What Is Hallucination Driven Development?

HDD is the practice of:

  1. Running AI-generated code changes without meaningful verification
  2. Assuming the AI understood your intent correctly
  3. Trusting output based on apparent coherence rather than actual correctness
  4. Celebrating the process rather than validating the result

It’s called “hallucination” driven because you’re betting your codebase on the same model behavior that confidently returns 15 when the calculator says 57. The same behavior that “corrects” sensor readings to match training data. The same behavior that invents citations for papers that don’t exist.

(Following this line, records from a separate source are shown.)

/-- R354 to R362: cpy and cpyl need the producer group, an admitted control word and, for cpyl, a layout record that can be
read and is admitted; they take an entry of the core's queue, behind an acquire before them (R212), or answer 1 at once where
none is free. WORK_INVALID bears the address of the layout record that is not admitted, or of a ring that is not aligned (R392);
a control word has none (log 110). Where no lane executes, only the position changes. -/
def Sys2Proof.Part.CopiesAreAccepted : Prop :=
  ∀ (s : State) (x : Group) (p d a : Nat) (layout : Bool),
    let i : Instr := if layout then .cpyl d a else .cpy d a
    let e := x.exec p
    let ctl := x.sGet (a + 2)
    let ring := x.sGet (a + 3)
    AtIssue s x p →
    Unheld x p [(.s a, true), (.s (a + 1), true), (.s (a + 2), true), (.s (a + 3), true)] (x.srcRegs (.s d) true) →
    (e = 0 → exec i s = .next (s.setGroup (past x p))) ∧
    (e ≠ 0 → s.isProducer x = false → stops i s x p (uniCause 0x1F e 0xD 0)) ∧
    (e ≠ 0 → s.isProducer x = true →
      (¬ controlFits layout ctl ring → stops i s x p
        (uniCause 0x1D e 0xD (if ctl.getLsbD 63 = true ∧ ring.toNat % 32 ≠ 0 then ring else 0))) ∧
      (controlFits layout ctl ring →
        (64 ≤ (s.copies.filter (·.core == x.core)).length → exec i s = .next (committed s (answered s x p d 1))) ∧
        ((s.copies.filter (·.core == x.core)).length < 64 →
          (layout = false → (x.acqHeld p s.fresh = true → exec i s = .next s) ∧
            (x.acqHeld p s.fresh = false →
              Accepted i s s x p d ctl ring (moves (x.sGet a) (x.sGet (a + 1)) (ctl.toNat % 2 ^ 24)))) ∧
          (layout = true → ∀ t q, ReadsNow 64 ⟨a + 1, .imm 0, 0, 0⟩ s x p t q →
            let bs := (List.range 64).map fun i => t.placeByte (q.add i)
            (¬ LayoutFits bs (x.sGet a) → exec i s = .next (committed s ((touched t x q 64).stopHere x.uid p
              (uniCause 0x1D e 0xD (x.sGet (a + 1)))))) ∧
            (LayoutFits bs (x.sGet a) → x.acqHeld p t.fresh = false →
              Accepted i s (touched t x q 64) x p d ctl ring (taps bs (x.sGet a) ctl.toNat))))))
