/-! ### State.put -/

@[simp] theorem State.put_mem (s : State) (a : Nat) (bs : List Byte) : (s.put a bs).mem = s.mem := rfl
@[simp] theorem State.put_hostMem (s : State) (a : Nat) (bs : List Byte) : (s.put a bs).hostMem = s.hostMem := rfl
@[simp] theorem State.put_hostWq (s : State) (a : Nat) (bs : List Byte) : (s.put a bs).hostWq = s.hostWq := rfl
@[simp] theorem State.put_blkKey (s : State) (a : Nat) (bs : List Byte) : (s.put a bs).blkKey = s.blkKey := rfl
@[simp] theorem State.put_stale (s : State) (a : Nat) (bs : List Byte) : (s.put a bs).stale = s.stale := rfl
@[simp] theorem State.put_keyInst (s : State) (a : Nat) (bs : List Byte) : (s.put a bs).keyInst = s.keyInst := rfl
@[simp] theorem State.put_keyMaker (s : State) (a : Nat) (bs : List Byte) : (s.put a bs).keyMaker = s.keyMaker := rfl
@[simp] theorem State.put_nextInst (s : State) (a : Nat) (bs : List Byte) : (s.put a bs).nextInst = s.nextInst := rfl
@[simp] theorem State.put_poison (s : State) (a : Nat) (bs : List Byte) : (s.put a bs).poison = s.poison := rfl
@[simp] theorem State.put_notices (s : State) (a : Nat) (bs : List Byte) : (s.put a bs).notices = s.notices := rfl
@[simp] theorem State.put_groups (s : State) (a : Nat) (bs : List Byte) : (s.put a bs).groups = s.groups := rfl
@[simp] theorem State.put_lputs (s : State) (a : Nat) (bs : List Byte) : (s.put a bs).lputs = s.lputs := rfl
@[simp] theorem State.put_wgs (s : State) (a : Nat) (bs : List Byte) : (s.put a bs).wgs = s.wgs := rfl
@[simp] theorem State.put_cohorts (s : State) (a : Nat) (bs : List Byte) : (s.put a bs).cohorts = s.cohorts := rfl
@[simp] theorem State.put_grids (s : State) (a : Nat) (bs : List Byte) : (s.put a bs).grids = s.grids := rfl
@[simp] theorem State.put_launches (s : State) (a : Nat) (bs : List Byte) : (s.put a bs).launches = s.launches := rfl
@[simp] theorem State.put_bins (s : State) (a : Nat) (bs : List Byte) : (s.put a bs).bins = s.bins := rfl
@[simp] theorem State.put_pool (s : State) (a : Nat) (bs : List Byte) : (s.put a bs).pool = s.pool := rfl
@[simp] theorem State.put_contexts (s : State) (a : Nat) (bs : List Byte) : (s.put a bs).contexts = s.contexts := rfl
@[simp] theorem State.put_hub (s : State) (a : Nat) (bs : List Byte) : (s.put a bs).hub = s.hub := rfl
@[simp] theorem State.put_standing (s : State) (a : Nat) (bs : List Byte) : (s.put a bs).standing = s.standing := rfl
@[simp] theorem State.put_cmds (s : State) (a : Nat) (bs : List Byte) : (s.put a bs).cmds = s.cmds := rfl
@[simp] theorem State.put_saves (s : State) (a : Nat) (bs : List Byte) : (s.put a bs).saves = s.saves := rfl
@[simp] theorem State.put_launchSaves (s : State) (a : Nat) (bs : List Byte) : (s.put a bs).launchSaves = s.launchSaves := rfl
@[simp] theorem State.put_mboxHeld (s : State) (a : Nat) (bs : List Byte) : (s.put a bs).mboxHeld = s.mboxHeld := rfl
@[simp] theorem State.put_traceHeld (s : State) (a : Nat) (bs : List Byte) : (s.put a bs).traceHeld = s.traceHeld := rfl
@[simp] theorem State.put_replayHeld (s : State) (a : Nat) (bs : List Byte) : (s.put a bs).replayHeld = s.replayHeld := rfl
@[simp] theorem State.put_sessions (s : State) (a : Nat) (bs : List Byte) : (s.put a bs).sessions = s.sessions := rfl
@[simp] theorem State.put_ladders (s : State) (a : Nat) (bs : List Byte) : (s.put a bs).ladders = s.ladders := rfl
@[simp] theorem State.put_copies (s : State) (a : Nat) (bs : List Byte) : (s.put a bs).copies = s.copies := rfl
@[simp] theorem State.put_bprefs (s : State) (a : Nat) (bs : List Byte) : (s.put a bs).bprefs = s.bprefs := rfl
@[simp] theorem State.put_segs (s : State) (a : Nat) (bs : List Byte) : (s.put a bs).segs = s.segs := rfl
@[simp] theorem State.put_fills (s : State) (a : Nat) (bs : List Byte) : (s.put a bs).fills = s.fills := rfl
@[simp] theorem State.put_flat (s : State) (a : Nat) (bs : List Byte) : (s.put a bs).flat = s.flat := rfl
@[simp] theorem State.put_icache (s : State) (a : Nat) (bs : List Byte) : (s.put a bs).icache = s.icache := rfl
@[simp] theorem State.put_l1 (s : State) (a : Nat) (bs : List Byte) : (s.put a bs).l1 = s.l1 := rfl
@[simp] theorem State.put_cache (s : State) (a : Nat) (bs : List Byte) : (s.put a bs).cache = s.cache := rfl
@[simp] theorem State.put_bankQ (s : State) (a : Nat) (bs : List Byte) : (s.put a bs).bankQ = s.bankQ := rfl
@[simp] theorem State.put_banks (s : State) (a : Nat) (bs : List Byte) : (s.put a bs).banks = s.banks := rfl
@[simp] theorem State.put_bankLast (s : State) (a : Nat) (bs : List Byte) : (s.put a bs).bankLast = s.bankLast := rfl
@[simp] theorem State.put_leftLines (s : State) (a : Nat) (bs : List Byte) : (s.put a bs).leftLines = s.leftLines := rfl
@[simp] theorem State.put_chans (s : State) (a : Nat) (bs : List Byte) : (s.put a bs).chans = s.chans := rfl
@[simp] theorem State.put_scrubs (s : State) (a : Nat) (bs : List Byte) : (s.put a bs).scrubs = s.scrubs := rfl
@[simp] theorem State.put_gang (s : State) (a : Nat) (bs : List Byte) : (s.put a bs).gang = s.gang := rfl
@[simp] theorem State.put_coreWords (s : State) (a : Nat) (bs : List Byte) : (s.put a bs).coreWords = s.coreWords := rfl
@[simp] theorem State.put_actmax (s : State) (a : Nat) (bs : List Byte) : (s.put a bs).actmax = s.actmax := rfl
@[simp] theorem State.put_coreSince (s : State) (a : Nat) (bs : List Byte) : (s.put a bs).coreSince = s.coreSince := rfl
@[simp] theorem State.put_links (s : State) (a : Nat) (bs : List Byte) : (s.put a bs).links = s.links := rfl
@[simp] theorem State.put_ageing (s : State) (a : Nat) (bs : List Byte) : (s.put a bs).ageing = s.ageing := rfl
@[simp] theorem State.put_planAt (s : State) (a : Nat) (bs : List Byte) : (s.put a bs).planAt = s.planAt := rfl
@[simp] theorem State.put_funcs (s : State) (a : Nat) (bs : List Byte) : (s.put a bs).funcs = s.funcs := rfl
@[simp] theorem State.put_boot (s : State) (a : Nat) (bs : List Byte) : (s.put a bs).boot = s.boot := rfl
@[simp] theorem State.put_clockMhz (s : State) (a : Nat) (bs : List Byte) : (s.put a bs).clockMhz = s.clockMhz := rfl
@[simp] theorem State.put_clockAt (s : State) (a : Nat) (bs : List Byte) : (s.put a bs).clockAt = s.clockAt := rfl
@[simp] theorem State.put_cycle (s : State) (a : Nat) (bs : List Byte) : (s.put a bs).cycle = s.cycle := rfl
@[simp] theorem State.put_ns (s : State) (a : Nat) (bs : List Byte) : (s.put a bs).ns = s.ns := rfl
@[simp] theorem State.put_nsRem (s : State) (a : Nat) (bs : List Byte) : (s.put a bs).nsRem = s.nsRem := rfl
@[simp] theorem State.put_samp (s : State) (a : Nat) (bs : List Byte) : (s.put a bs).samp = s.samp := rfl
@[simp] theorem State.put_sampRot (s : State) (a : Nat) (bs : List Byte) : (s.put a bs).sampRot = s.sampRot := rfl
@[simp] theorem State.put_tickAt (s : State) (a : Nat) (bs : List Byte) : (s.put a bs).tickAt = s.tickAt := rfl
@[simp] theorem State.put_windowAt (s : State) (a : Nat) (bs : List Byte) : (s.put a bs).windowAt = s.windowAt := rfl
@[simp] theorem State.put_fresh (s : State) (a : Nat) (bs : List Byte) : (s.put a bs).fresh = s.fresh := rfl
@[simp] theorem State.put_free (s : State) (a : Nat) (bs : List Byte) : (s.put a bs).free = s.free := rfl
@[simp] theorem State.put_steps (s : State) (a : Nat) (bs : List Byte) : (s.put a bs).steps = s.steps := rfl
@[simp] theorem State.put_cur (s : State) (a : Nat) (bs : List Byte) : (s.put a bs).cur = s.cur := rfl
@[simp] theorem State.put_issued (s : State) (a : Nat) (bs : List Byte) : (s.put a bs).issued = s.issued := rfl
@[simp] theorem State.put_sched (s : State) (a : Nat) (bs : List Byte) : (s.put a bs).sched = s.sched := rfl
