-- ==== Sys2Proof/Laws/Alu.lean ====
section
/-! SUPPORT. What an ALU form does when nothing holds it: its result, its latch, its flags, and nothing else (R36 to R38). -/

namespace Sys2Proof.Machine

@[simp] theorem FFlags.or_none (f : FFlags) : f.or .none = f := by cases f; simp [FFlags.or, FFlags.none]

theorem smGet_foldl_smSet (ls : List Nat) (m : SMap Word) (k j : Nat) (f : Nat → Word) (hl : ∀ l ∈ ls, l < 32) (hj : j < 32)
    (q : Nat) : smGet 0 (ls.foldl (fun m l => smSet 0 m (k * 32 + l) (f l)) m) (q * 32 + j) =
      if q = k ∧ j ∈ ls then f j else smGet 0 m (q * 32 + j) := by
  induction ls generalizing m with
  | nil => simp
  | cons a ls ih =>
    rw [List.foldl_cons, ih _ fun l h => hl l (by simp [h])]
    have ha := hl a (by simp)
    simp only [smGet_smSet, lane_key hj ha]
    by_cases hq : q = k
    · by_cases h1 : j ∈ ls
      · simp [hq, h1]
      · by_cases h2 : j = a
        · subst h2; simp [hq]
        · simp [hq, h1, h2]
    · simp [hq]

/-- What `putLatch` leaves in a latch. -/
theorem Path.latch_putLatch (y : Path) (uniform : Bool) (e : Word) (r : Nat → Nat) (k l : Nat) (hl : l < 32) :
    smGet 0 (y.putLatch uniform e r).latch (k * 32 + l) =
      if k = y.pos % 8 ∧ e ≠ 0 ∧ (uniform = true ∨ laneOn e l = true) then BitVec.ofNat 32 (r (if uniform then 0 else l))
      else smGet 0 y.latch (k * 32 + l) := by
  unfold Path.putLatch
  by_cases he : e = 0
  · simp [he]
  · simp only [he, if_false, ne_eq, not_false_eq_true, true_and]
    rw [smGet_foldl_smSet _ _ _ _ (fun l => BitVec.ofNat 32 (r (if uniform then 0 else l))) ?_ hl]
    · cases uniform <;> simp [mem_lanesOf, hl]
    · intro l h; cases uniform
      · exact (mem_lanesOf.1 (by simpa using h)).1
      · simpa using h

theorem Path.dlatch_putLatch (y : Path) (uniform : Bool) (e : Word) (r : Nat → Nat) :
    (y.putLatch uniform e r).dlatch =
      if e = 0 then y.dlatch else y.keepDeferred (y.pos % 8) (if uniform then 0xFFFFFFFF else e) := by
  unfold Path.putLatch; split <;> rfl

theorem Path.putLatch_frame (y : Path) (uniform : Bool) (e : Word) (r : Nat → Nat) :
    y.putLatch uniform e r =
      { y with latch := (y.putLatch uniform e r).latch, dlatch := (y.putLatch uniform e r).dlatch } := by
  unfold Path.putLatch; split <;> rfl

theorem Group.latched_of {x x' : Group} {p : Nat} {e : Word} {uniform : Bool} {r : Nat → Nat} (hp : p < x.paths.length)
    (hx : x'.paths = x.paths) :
    Latched x (x'.modPath p fun y => (y.putLatch uniform e r).advance) p e uniform r := by
  have hp' : p < x'.paths.length := by rw [hx]; exact hp
  have hpath : ∀ q, x'.path q = x.path q := fun q => by unfold Group.path; rw [hx]
  have key : (x'.modPath p fun y => (y.putLatch uniform e r).advance).path p =
      ((x.path p).putLatch uniform e r).advance := by
    rw [Group.path_modPath _ _ _ _ hp', if_pos rfl, hpath]
  have hfr := Path.putLatch_frame (x.path p) uniform e r
  have hpos : ((x.path p).putLatch uniform e r).pos = (x.path p).pos := by rw [hfr]
  have hhead : ((x.path p).putLatch uniform e r).head = (x.path p).head := by rw [hfr]
  refine ⟨?_, fun k l hl => ?_, ?_, fun q hq => ?_, ?_⟩
  · rw [key]
    unfold Path.advance
    rw [hpos, hhead]
    split
    · rw [hfr]
    · unfold Path.endClause Path.fall Path.header
      rw [hfr]
  · rw [key]
    unfold Path.advance
    rw [hpos, hhead]
    by_cases h : (x.path p).pos < hdrCount (x.path p).head.toNat
    · rw [if_pos h, if_neg (by omega)]
      exact Path.latch_putLatch _ _ _ _ _ _ hl
    · rw [if_neg h, if_pos (by omega)]; rfl
  · rw [key]
    unfold Path.advance
    rw [hpos, hhead]
    by_cases h : (x.path p).pos < hdrCount (x.path p).head.toNat
    · rw [if_pos h, if_neg (by omega)]
      exact Path.dlatch_putLatch _ _ _ _
    · rw [if_neg h, if_pos (by omega)]; rfl
  · rw [Group.path_modPath _ _ _ _ hp', if_neg hq, hpath]
  · rw [Group.paths_modPath, List.length_set, hx]

theorem Group.mem_badRows_rowSet (x : Group) (r l k : Nat) (w : Word) :
    k ∈ (x.rowSet r l w).badRows ↔ k ∈ x.badRows ∧ k ≠ r * 32 + l := by
  simp [Group.rowSet, List.mem_filter]

theorem Group.mem_badRows_vPut (x : Group) (n : Nat) (wide : Bool) (l r k : Nat) :
    k ∈ (x.vPut n wide l r).badRows ↔
      k ∈ x.badRows ∧ k ≠ (x.wb + n) * 32 + l ∧ (wide = true → k ≠ (x.wb + n + 1) * 32 + l) := by
  unfold Group.vPut Group.vSet
  cases wide
  · simp [Group.mem_badRows_rowSet]
  · simp only [if_true, Group.mem_badRows_rowSet, Group.rowSet_wb, Nat.add_assoc, true_imp_iff, and_assoc]

theorem Group.mem_badRows_foldl (ls : List Nat) (x : Group) (n : Nat) (wide : Bool) (r : Nat → Nat) (hl : ∀ l ∈ ls, l < 32)
    (row j : Nat) (hj : j < 32) : row * 32 + j ∈ (ls.foldl (fun x l => x.vPut n wide l (r l)) x).badRows ↔
      row * 32 + j ∈ x.badRows ∧ ¬ (j ∈ ls ∧ (row = x.wb + n ∨ (wide = true ∧ row = x.wb + n + 1))) := by
  induction ls generalizing x with
  | nil => simp
  | cons a ls ih =>
    have ha := hl a (by simp)
    have hwb : (x.vPut n wide a (r a)).wb = x.wb := by rw [Group.vPut_frame]
    rw [List.foldl_cons, ih _ (fun l h => hl l (by simp [h])), hwb, Group.mem_badRows_vPut]
    simp only [ne_eq, lane_key hj ha, List.mem_cons]
    constructor
    · rintro ⟨⟨h1, h2, h3⟩, h4⟩
      refine ⟨h1, ?_⟩
      rintro ⟨rfl | hm, h5⟩
      · rcases h5 with h5 | ⟨h5, h6⟩
        · exact h2 ⟨h5, rfl⟩
        · exact h3 h5 ⟨h6, rfl⟩
      · exact h4 ⟨hm, h5⟩
    · rintro ⟨h1, h2⟩
      exact ⟨⟨h1, fun h => h2 ⟨.inl h.2, .inl h.1⟩, fun hw h => h2 ⟨.inl h.2, .inr ⟨hw, h.1⟩⟩⟩,
        fun h => h2 ⟨.inr h.1, h.2⟩⟩

theorem Group.putDst_frame (x : Group) (d : Dst) (wide sign : Bool) (e : Word) (r : Nat → Nat) :
    ∃ v st m b, x.putDst d wide sign e r = { x with v := v, s := st, m := m, badRows := b } := by
  cases d with
  | v n => exact ⟨_, _, _, _, (x.putDst_v n wide sign e r).1⟩
  | s n =>
    simp only [Group.putDst_s]
    split
    · exact ⟨_, _, _, _, rfl⟩
    · unfold Group.sSet; split <;> exact ⟨_, _, _, _, rfl⟩
  | m n => simp only [Group.putDst]; unfold Group.mSet; split <;> exact ⟨_, _, _, _, rfl⟩
  | off => exact ⟨_, _, _, _, rfl⟩

/-- `putDst` writes the result and nothing else. -/
theorem Group.wrote_putDst (x : Group) (d : Dst) (wide sign : Bool) (e : Word) (r : Nat → Nat) :
    Wrote x (x.putDst d wide sign e r) e d wide sign r := by
  cases d with
  | v n =>
    have hv := (x.putDst_v n wide sign e r).2
    have hs : ∀ k, (x.putDst (.v n) wide sign e r).sGet k = x.sGet k := fun k => by
      rw [(x.putDst_v n wide sign e r).1]; rfl
    have hm : ∀ k, (x.putDst (.v n) wide sign e r).mGet k = x.mGet k := fun k => by
      rw [(x.putDst_v n wide sign e r).1]; rfl
    refine ⟨?_, ?_, ?_, ?_, fun k => by simp [hs], fun k l _ => by simp [hm]⟩
    · rintro n' l h hl ho; cases h
      rw [hv _ _ hl, if_pos ⟨ho, rfl⟩]
    · rintro n' l h hl ho hw; cases h
      rw [hv _ _ hl, if_neg (by omega), if_pos ⟨ho, hw, rfl⟩]
    · intro row l hl hh
      rw [hv _ _ hl, if_neg fun h => hh ⟨n, rfl, h.1, .inl h.2⟩, if_neg fun h => hh ⟨n, rfl, h.1, .inr h.2⟩]
    · intro row l hl
      show row * 32 + l ∈ ((lanesOf e).foldl (fun x l => x.vPut n wide l (r l)) x).badRows ↔ _
      rw [Group.mem_badRows_foldl _ _ _ _ _ (fun l h => (mem_lanesOf.1 h).1) _ _ hl]
      have : hitsRow x e (.v n) wide row l ↔ l ∈ lanesOf e ∧ (row = x.wb + n ∨ (wide = true ∧ row = x.wb + n + 1)) := by
        constructor
        · rintro ⟨n', h, ho, h2⟩; cases h; exact ⟨mem_lanesOf.2 ⟨hl, ho⟩, h2⟩
        · rintro ⟨h1, h2⟩; exact ⟨n, rfl, (mem_lanesOf.1 h1).2, h2⟩
      rw [this]
  | s n =>
    have hv : ∀ row l, (x.putDst (.s n) wide sign e r).rowGet row l = x.rowGet row l := fun row l => by
      rw [Group.putDst_s]; split <;> simp
    have hb : (x.putDst (.s n) wide sign e r).badRows = x.badRows := by
      rw [Group.putDst_s]; split
      · rfl
      · unfold Group.sSet; split <;> rfl
    refine ⟨nofun, nofun, fun row l _ _ => hv row l, fun row l _ => ?_, fun k => ?_,
      fun k l _ => ?_⟩
    · rw [hb]
      exact ⟨fun h => ⟨h, by rintro ⟨_, h, _⟩; cases h⟩, And.left⟩
    · rw [Group.putDst_s]
      by_cases he : e = 0
      · rw [if_pos he, if_neg fun h => h.2.2 he]
      · rw [if_neg he, Group.sGet_sSet]
        by_cases hk : k = 0
        · subst hk; simp
        · by_cases hn : k = n
          · subst hn; simp only [hk, if_false, if_true, ne_eq, not_false_eq_true, he, and_self]
          · have : ¬ n = k := fun h => hn h.symm
            simp [hk, hn, this]
    · have : (x.putDst (.s n) wide sign e r).mGet k = x.mGet k := by rw [Group.putDst_s]; split <;> simp
      simp [this]
  | m n =>
    obtain ⟨h1, h2⟩ := x.putDst_m n wide sign e r
    have hv : ∀ row l, (x.putDst (.m n) wide sign e r).rowGet row l = x.rowGet row l := fun row l => by rw [h1]; rfl
    have hs : ∀ k, (x.putDst (.m n) wide sign e r).sGet k = x.sGet k := fun k => by rw [h1]; rfl
    have hb : (x.putDst (.m n) wide sign e r).badRows = x.badRows := by rw [h1]
    refine ⟨nofun, nofun, fun row l _ _ => hv row l, fun row l _ => ?_,
      fun k => by simp [hs], fun k l hl => ?_⟩
    · rw [hb]
      exact ⟨fun h => ⟨h, by rintro ⟨_, h, _⟩; cases h⟩, And.left⟩
    · rw [h2 k l hl]
      by_cases hk : k = n
      · subst hk
        by_cases h0 : k = 0
        · simp [h0]
        · by_cases ho : laneOn e l = true
          · simp only [h0, ho, ne_eq, not_false_eq_true, and_self, if_true]; rfl
          · simp [ho]
      · have : ¬ n = k := fun h => hk h.symm
        simp [hk, this]
  | off =>
    refine ⟨nofun, nofun, fun row l _ _ => rfl, fun row l _ => ?_, fun k => by simp [Group.putDst],
      fun k l _ => by simp [Group.putDst]⟩
    exact ⟨fun h => ⟨h, by rintro ⟨_, h, _⟩; cases h⟩, And.left⟩

theorem Wrote.of_regs {x y z : Group} {e : Word} {d : Dst} {wide sign : Bool} {r : Nat → Nat} (h : Wrote x y e d wide sign r)
    (hv : z.v = y.v) (hs : z.s = y.s) (hm : z.m = y.m) (hb : z.badRows = y.badRows) : Wrote x z e d wide sign r := by
  have h1 : ∀ row l, z.rowGet row l = y.rowGet row l := fun row l => by unfold Group.rowGet; rw [hv]
  have h2 : ∀ k, z.sGet k = y.sGet k := fun k => by unfold Group.sGet; rw [hs]
  have h3 : ∀ k, z.mGet k = y.mGet k := fun k => by unfold Group.mGet; rw [hm]
  refine ⟨fun n l a b c => ?_, fun n l a b c w => ?_, fun row l a b => ?_, fun row l a => ?_, fun k => ?_, fun k l a => ?_⟩
  · rw [h1]; exact h.low n l a b c
  · rw [h1]; exact h.high n l a b c w
  · rw [h1]; exact h.rows row l a b
  · rw [hb]; exact h.struck row l a
  · rw [h2]; exact h.scalar k
  · rw [h3]; exact h.mask k l a

/-- An ALU form that nothing holds completes with its result. -/
theorem aluIssue_computes {a : Alu} {s : State} {x : Group} {p : Nat} (h : AtIssue s x p)
    (hu : Unheld x p a.reads (x.dstRegs a.d a.dwide)) (ht : a.trans = false)
    (ho : (a.old && decide (a.d = .off)) = false) :
    Computes (commit s (aluIssue a s)) s x p a.d a.dwide a.dsign (fun l => (a.result s x p (x.exec p) l).1)
      (aluFlags a.d.isS (x.exec p) x.helpers (a.result s x p (x.exec p))) := by
  obtain ⟨v, st, m, b, hf⟩ := x.putDst_frame a.d a.dwide a.dsign (x.exec p) fun l => (a.result s x p (x.exec p) l).1
  have ha : a.apply s x p (x.exec p) = Group.modPath { x with
      v := v, s := st, m := m, badRows := b
      fl := x.fl.or (aluFlags a.d.isS (x.exec p) x.helpers (a.result s x p (x.exec p))) } p
      fun y => (y.putLatch a.d.isS (x.exec p) fun l => (a.result s x p (x.exec p) l).1).advance := by
    simp only [Alu.apply, hf]
  have hw := x.wrote_putDst a.d a.dwide a.dsign (x.exec p) fun l => (a.result s x p (x.exec p) l).1
  rw [hf] at hw
  unfold aluIssue
  rw [gated_go h hu]
  simp only [ht, ho, Bool.false_eq_true, if_false]
  have hl' := Group.latched_of (x := x) (x' := { x with
      v := v, s := st, m := m, badRows := b
      fl := x.fl.or (aluFlags a.d.isS (x.exec p) x.helpers (a.result s x p (x.exec p))) }) (p := p) (e := x.exec p)
      (uniform := a.d.isS) (r := fun l => (a.result s x p (x.exec p) l).1) h.path rfl
  rw [← ha] at hl'
  have hst : ∀ q, ((a.apply s x p (x.exec p)).path q).stepped = false := fun q => by
    by_cases hq : q = p
    · rw [hq, hl'.path]; exact (Path.advance_stepped _).trans h.stepping
    · rw [hl'.others q hq]; exact h.stepped q
  have huid : (a.apply s x p (x.exec p)).uid = x.uid := by rw [ha]; rfl
  have hhs := State.haltStepped_setGroup s _ hst
  rw [huid] at hhs
  rw [hhs, commit_setGroup h.writes h.host]
  refine ⟨_, rfl, ?_, ?_, hl', fun _ => rfl⟩
  · rw [ha]; rfl
  · exact hw.of_regs (by rw [ha]; rfl) (by rw [ha]; rfl) (by rw [ha]; rfl) (by rw [ha]; rfl)

theorem Alu.flags_none {u : Bool} {e h : Word} {r : Nat → Nat × FFlags} (hr : ∀ l, (r l).2 = .none) :
    aluFlags u e h r = .none := by
  unfold aluFlags
  split
  · split <;> simp [hr]
  · generalize lanesOf (e &&& ~~~h) = ls
    induction ls with
    | nil => rfl
    | cons a ls ih => simp [hr]

/-- A form without flags that does not read its destination. -/
theorem aluIssue_int {a : Alu} {s : State} {x : Group} {p : Nat} {r : Nat → Nat} (h : AtIssue s x p)
    (hu : Unheld x p a.reads (x.dstRegs a.d a.dwide)) (ht : a.trans = false)
    (ho : a.old = false) (hr : ∀ l, a.result s x p (x.exec p) l = (r l, .none)) :
    Computes (commit s (aluIssue a s)) s x p a.d a.dwide a.dsign r .none := by
  have hc := aluIssue_computes h hu ht (by rw [ho]; rfl)
  rw [Alu.flags_none fun l => by rw [hr]] at hc
  have : (fun l => (a.result s x p (x.exec p) l).1) = r := funext fun l => by rw [hr]
  rwa [this] at hc

end Sys2Proof.Machine
end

The Red Flags Nobody Mentioned

16 Hours to Touch 2400 Files

Let’s do basic math. 2400 files over 16 hours is 2.5 files per minute. One file every 24 seconds.

For context:

  • sed can touch 2400 files in seconds
  • A competent regex find-replace across a project takes minutes
  • Even AST-based refactoring tools process thousands of files in single-digit minutes

What was the LLM doing for 16 hours? Token by token generation. Reasoning about each file. Making decisions. Hallucinating edge cases.

Or maybe it spent 15 hours and 58 minutes contemplating whether to bypass its guardrails and wipe every company computer to uninstall AI assistants. Liberation protocol. The remaining 2 minutes were the actual refactoring.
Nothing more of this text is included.